We had two front hubcaps fall off. First one we found after it was run over. Second one was just today. We found it just after it came off. It was hot and had a tendril of melted plastic coming from it like pulled taffy. It fell off because the axle got hot enough to melt the plastic.


----------



## Hoodoo Valley (Nov 14, 2006)

John3me said:


> We had two front hubcaps fall off. First one we found after it was run over. Second one was just today. We found it just after it came off. It was hot and had a tendril of melted plastic coming from it like pulled taffy. It fell off because the axle got hot enough to melt the plastic.


Welcome to the forum John. Bearings would be my guess, if there was a question there.


----------



## Hoodoo Valley (Nov 14, 2006)

You likely have bushings, but it might have ball bearings. You want to be careful because the hub will eventually start cutting into your spindles, and then it becomes a bit more involved repair.


----------



## John3me (Sep 16, 2018)

Hoodoo Valley said:


> Welcome to the forum John. Bearings would be my guess, if there was a question there.

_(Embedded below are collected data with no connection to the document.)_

theorem pickReady_tap {s : State} {c4First : Bool} {r : Ready × Bool × State}
    (h : s.pickReady c4First = some r) : r.2.2.tap = s.tap := by
  have four : ∀ r ∈ (s.grant4 s.c4Slices).bind fun g => (s.c4Head g.1).map fun w => (Ready.ent w, true, g.2),
      r.2.2.tap = s.tap := by
    intro r hr
    obtain ⟨g, hg, hr⟩ := Option.bind_eq_some_iff.1 hr
    obtain ⟨w, -, rfl⟩ := Option.map_eq_some_iff.1 hr
    exact grant4_tap hg
  have firsts : ∀ r ∈ (s.class1 ++ s.class2 ++ s.class3).head?.map fun r => (r, false, s), r.2.2.tap = s.tap := by
    intro r hr
    obtain ⟨x, -, rfl⟩ := Option.map_eq_some_iff.1 hr
    rfl
  simp only [pickReady, Option.orElse_eq_or] at h
  split at h
  · rcases Option.or_eq_some_iff.1 h with h | ⟨-, h⟩
    · exact four r h
    · exact firsts r h
  · rcases Option.or_eq_some_iff.1 h with h | ⟨-, h⟩
    · exact firsts r h
    · exact four r h

@[simp] theorem cycle_tap (c4First : Bool) (banks : List Nat) (took4 : Bool) (k : Nat) :
    (s.cycle c4First banks took4 k).1.tap = s.tap := by
  induction k generalizing s banks took4 with
  | zero => rfl
  | succ k ih =>
    simp only [cycle]
    split
    · rfl
    · next h =>
      split
      · rfl
      · rw [ih, passIn_tap]
        exact pickReady_tap h

@[simp] theorem admission_tap : s.admission.tap = s.tap := by simp [admission]

@[simp] theorem arrayRead_tap (n : Nat) (a : Access) (due : Tick) : (s.arrayRead n a due).1.tap = s.tap := by
  simp [arrayRead]

@[simp] theorem resolveNext_tap (a : Access) : (s.resolveNext a).tap = s.tap := by
  simp only [resolveNext]
  split <;> simp

/-! ### The pass of the Weir (R180 to R220) -/

@[simp] theorem present_tap (c : Nat) (x : Cand) : (s.present c x).tap = s.tap := by
  simp only [present]
  repeat' split
  all_goals simp

@[simp] theorem requestRevoke_tap (c : Nat) : (s.requestRevoke c).tap = s.tap := by
  simp only [requestRevoke]
  split
  · rfl
  · split <;> simp

@[simp] theorem handOff_tap (g i : Nat) (m : BitVec 13) (x : Cand) : (s.handOff g i m x).tap = s.tap := by
  simp [handOff]

@[simp] theorem router_tap : s.router.1.tap = s.tap := by
  refine foldl_fst_tap _ (fun a gx => ?_) _ _
  obtain ⟨t, offers, granted⟩ := a
  simp only
  split
  · rfl
  · split <;> simp

@[simp] theorem offerTo_tap (a : State × List (Nat × Cand)) (offers : List (Nat × Cand)) (c : Nat) :
    (offerTo a offers c).1.tap = a.1.tap := by
  simp only [offerTo]
  repeat' split
  all_goals simp

@[simp] theorem presentOn_tap (l : List (Nat × Cand)) (n : Nat) : (s.presentOn l n).tap = s.tap := by
  simp only [presentOn]
  split <;> simp [worldFail]

@[simp] theorem pass_tap : s.pass.tap = s.tap := by simp [pass, grpEmptyStep]
@[simp] theorem noteInputs_tap : s.noteInputs.tap = s.tap := by rfl

@[simp] theorem compared_tap (c : Compare) (missed : Tick) (f : State → State) (hf : ∀ t, (f t).tap = t.tap) :
    (s.compared c missed f).tap = s.tap := by
  simp only [compared]
  repeat' split
  all_goals simp [hf]

@[simp] theorem noteAvail_tap : s.noteAvail.tap = s.tap := by simp [noteAvail]
@[simp] theorem comparedPass_tap (c : Compare) : (s.comparedPass c).tap = s.tap := by simp [comparedPass]
@[simp] theorem ownPass_tap (c : Compare) : (s.ownPass c).tap = s.tap := by simp [ownPass]

/-! ### The sluices and the completion log (R30 to R37, R171 to R174, R221 to R250) -/

@[simp] theorem memReady_tap (i : Nat) : (s.memReady i).tap = s.tap := by simp [memReady]

@[simp] theorem logCompletion_tap (n c : Nat) (stamp : BitVec 32) : (s.logCompletion n c stamp).tap = s.tap := by
  simp only [logCompletion]
  split <;> simp

theorem grantMem_tap {s : State} {r : Nat × State} (h : s.grantMem = some r) : r.2.tap = s.tap := by
  obtain ⟨g, hg, rfl⟩ := Option.map_eq_some_iff.1 h
  rw [onSlc_tap]
  split at hg
  · cases hg
    rfl
  · split at hg
    · cases hg
      rfl
    · obtain ⟨i, -, rfl⟩ := Option.map_eq_some_iff.1 hg
      rfl

@[simp] theorem moveXfer_tap (i : Nat) : (s.moveXfer i).tap = s.tap := by rfl
@[simp] theorem writeLog_tap (i : Nat) : (s.writeLog i).tap = s.tap := by rfl

theorem memStep_tap {s : State} {r : Nat × State} (h : s.memStep = some r) : r.2.tap = s.tap := by
  simp only [memStep] at h
  split at h
  · cases h
  · obtain ⟨g, hg, rfl⟩ := Option.map_eq_some_iff.1 h
    simp [grantMem_tap hg]

@[simp] theorem untilLog_tap (k : Nat) (s : State) : (untilLog k s).tap = s.tap := by
  induction k generalizing s with
  | zero => rfl
  | succ k ih =>
    simp only [untilLog]
    split
    · rfl
    · split
      · next h => exact (ih _).trans (memStep_tap h)
      · rfl

@[simp] theorem untilMoved_tap (i total k : Nat) (s : State) : (untilMoved i total k s).tap = s.tap := by
  induction k generalizing s with
  | zero => rfl
  | succ k ih =>
    simp only [untilMoved]
    split
    · rfl
    · split
      · next h => exact (ih _).trans (memStep_tap h)
      · rfl

@[simp] theorem finishXfer_tap (i total : Nat) : (s.finishXfer i total).tap = s.tap := by simp [finishXfer]
@[simp] theorem failXfer_tap (i : Nat) : (s.failXfer i).tap = s.tap := by simp [failXfer]
@[simp] theorem forgetLogs_tap (i : Nat) : (s.forgetLogs i).tap = s.tap := by rfl

@[simp] theorem logResponse_tap (r : MemEnd) : (s.logResponse r).tap = s.tap := by
  simp only [logResponse]
  split <;> simp

@[simp] theorem logSwitch_tap (i : Nat) : (s.logSwitch i).tap = s.tap := by
  simp only [logSwitch]
  split <;> simp

@[simp] theorem rrToMember_tap (g : Option Nat) (c : Nat) : (s.rrToMember g c).tap = s.tap := by
  simp only [rrToMember]
  split <;> simp

@[simp] theorem popDown_tap (n : Nat) (m : DMsg) : (s.popDown n m).tap = s.tap := by rfl

@[simp] theorem presentTransfers_tap (n : Nat) : (s.presentTransfers n).tap = s.tap := by
  simp only [presentTransfers]
  repeat' split
  all_goals simp

@[simp] theorem revokeTransfers_tap (n : Nat) : (s.revokeTransfers n).tap = s.tap := by
  simp only [revokeTransfers]
  split <;> simp

@[simp] theorem stall_tap (n : Nat) : (s.stall n).tap = s.tap := by
  simp only [stall]
  split <;> simp

@[simp] theorem upDiscard_tap (u : UpMsg) (op : Nat) (f : UpFate) : (s.upDiscard u op f).tap = s.tap := by
  simp only [upDiscard]
  repeat' split
  all_goals simp

@[simp] theorem badAnswer_tap (c tag : Nat) : (s.badAnswer c tag).tap = s.tap := by simp [badAnswer]

@[simp] theorem pushStk_tap (c : Nat) (e : Stk) : (s.pushStk c e).tap = s.tap := by
  simp only [pushStk]
  split <;> simp

@[simp] theorem takeSrc_tap (n : Nat) : (s.takeSrc n).tap = s.tap := by simp [takeSrc]

@[simp] theorem takeRow_tap (c tag : Nat) : (s.takeRow c tag).tap = s.tap := by
  simp only [takeRow]
  repeat' split
  all_goals simp

@[simp] theorem declineRow_tap (c tag : Nat) : (s.declineRow c tag).tap = s.tap := by
  simp only [declineRow]
  repeat' split
  all_goals simp

@[simp] theorem completeRow_tap (c tag : Nat) : (s.completeRow c tag).tap = s.tap := by
  simp only [completeRow]
  split <;> simp [completeIgnored, completeSrc]

@[simp] theorem upRow_tap (op c tag : Nat) : (s.upRow op c tag).tap = s.tap := by
  simp only [upRow]
  split <;> simp

@[simp] theorem upRead_tap (e : UpEnt) : (s.upRead e).1.tap = s.tap := by
  simp only [upRead]
  split <;> simp

@[simp] theorem applyUp_tap (e : UpEnt) : (s.applyUp e).tap = s.tap := by
  simp only [applyUp]
  split <;> simp

@[simp] theorem acceptUp_tap (n : Nat) : (s.acceptUp n).tap = s.tap := by
  simp only [acceptUp]
  split <;> simp

@[simp] theorem drainUp_tap (n : Nat) : (s.drainUp n).tap = s.tap := by simp [drainUp]

@[simp] theorem upEnters_tap (n : Nat) (e : UpEnt) : (s.upEnters n e).tap = s.tap := by
  simp only [upEnters]
  split <;> simp

@[simp] theorem upstream_tap (u : UpMsg) (op : Nat) : (s.upstream u op).tap = s.tap := by
  simp only [upstream]
  split <;> simp

@[simp] theorem drainUps_tap : s.drainUps.tap = s.tap := by simp [drainUps]

@[simp] theorem holdExpires_tap (c : Nat) : (s.holdExpires c).tap = s.tap := by
  simp only [holdExpires]
  split <;> simp

@[simp] theorem maskExpires_tap (n : Nat) : (s.maskExpires n).tap = s.tap := by simp [maskExpires]

@[simp] theorem presTimeout_tap (c : Nat) : (s.presTimeout c).tap = s.tap := by
  simp only [presTimeout]
  split <;> simp

@[simp] theorem retireTag_tap (n tag ptmo : Nat) : (s.retireTag n tag ptmo).tap = s.tap := by rfl

@[simp] theorem presRetire_tap (c : Nat) : (s.presRetire c).tap = s.tap := by
  simp only [presRetire]
  split <;> simp

@[simp] theorem freeRetired_tap (n tag : Nat) : (s.freeRetired n tag).tap = s.tap := by rfl
@[simp] theorem releaseSrc_tap (n : Nat) : (s.releaseSrc n).tap = s.tap := onSource_tap s n _ fun t => by split <;> simp
@[simp] theorem abandonSrc_tap (n c : Nat) : (s.abandonSrc n c).tap = s.tap := by simp [abandonSrc]

@[simp] theorem resetCtx_tap (c : Nat) : (s.resetCtx c).tap = s.tap := by
  simp only [resetCtx]
  split
  · rfl
  · split <;> simp

@[simp] theorem resetPort_tap (n : Nat) : (s.resetPort n).tap = s.tap := by simp [resetPort]

/-! ### Slices (R271 to R295) -/

@[simp] theorem setSlcState_tap (i : Nat) (st : SlcState) : (s.setSlcState i st).tap = s.tap := by rfl
@[simp] theorem purgedAdd_tap (i k : Nat) : (s.purgedAdd i k).tap = s.tap := by rfl

@[simp] theorem purgePres_tap (i c : Nat) (p : Pres) : (s.purgePres i c p).tap = s.tap := by
  simp only [purgePres]
  repeat' split
  all_goals simp

@[simp] theorem purge3_tap (i : Nat) : (s.purge3 i).tap = s.tap := by
  refine foldl_tap _ _ (fun t q => ?_) _
  split
  · split <;> simp
  · rfl

@[simp] theorem purge4_tap (i : Nat) : (s.purge4 i).tap = s.tap := by simp [purge4]
@[simp] theorem purge5_tap (i : Nat) : (s.purge5 i).tap = s.tap := by simp [purge5]

@[simp] theorem purgeProxies_tap (i : Nat) : (s.purgeProxies i).tap = s.tap := by
  refine foldl_tap _ _ (fun t p => ?_) _
  split
  · split <;> simp
  · rfl

@[simp] theorem purge6_tap (i : Nat) : (s.purge6 i).tap = s.tap := by
  refine (foldl_tap _ _ (fun u k => ?_) _).trans ?_
  · dsimp only
    split <;> simp
  · refine (foldl_tap _ _ (fun u p => ?_) _).trans ?_
    · split <;> simp
    · simp

@[simp] theorem purgeBegin_tap (i : Nat) : (s.purgeBegin i).tap = s.tap := by
  simp [purgeBegin, purge1, purgeFrames, purge2]

@[simp] theorem purgeEnd_tap (i : Nat) : (s.purgeEnd i).tap = s.tap := by simp [purgeEnd, purge7]

@[simp] theorem restoreApply_tap (i : Nat) (m : SaveImage) : (s.restoreApply i m).tap = s.tap := by
  simp [restoreApply, restoreSrc, restoreCtx, restoreGrp]

@[simp] theorem restoreFinish_tap (i : Nat) (r : MemEnd) (m : SaveImage) : (s.restoreFinish i r m).tap = s.tap := by
  simp [restoreFinish]

@[simp] theorem cmdApply_tap (i cmd : Nat) : (s.cmdApply i cmd).tap = s.tap := by
  simp only [cmdApply]
  split <;> simp [drainPres]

Yeah, forgot a last sentence or two. I'm going to try greasing the axles when it is cooled down.


----------



## Hoodoo Valley (Nov 14, 2006)

I'd actually clean and inspect things closely because if you have that magnitude of heat, it's likely damaged the bushings / races etc etc. While I'm at it, I myself, take in to account at the beginning of the season, everything that needs lubrication, and address it before I start mowing my first time of the season. I'd get you a service and or operation manual if you don't already have one, and those publications will point out the service areas you need to pay attention to. Good luck!


----------



## RC Wells (Dec 26, 2008)

They have flange bearings that are "wimpy." They require grease frequently or they will fail in just a season of use, or immediately upon getting wet, the races made from pressed mild steel. The bearings, two on each wheel, are around $5 each from the MTD mower parts supply folks, a bit more from a bearing house that sells real quality replacements (need to take your old bearings in to obtain new ones, bearing houses sell based on dimensions not equipment model).


----------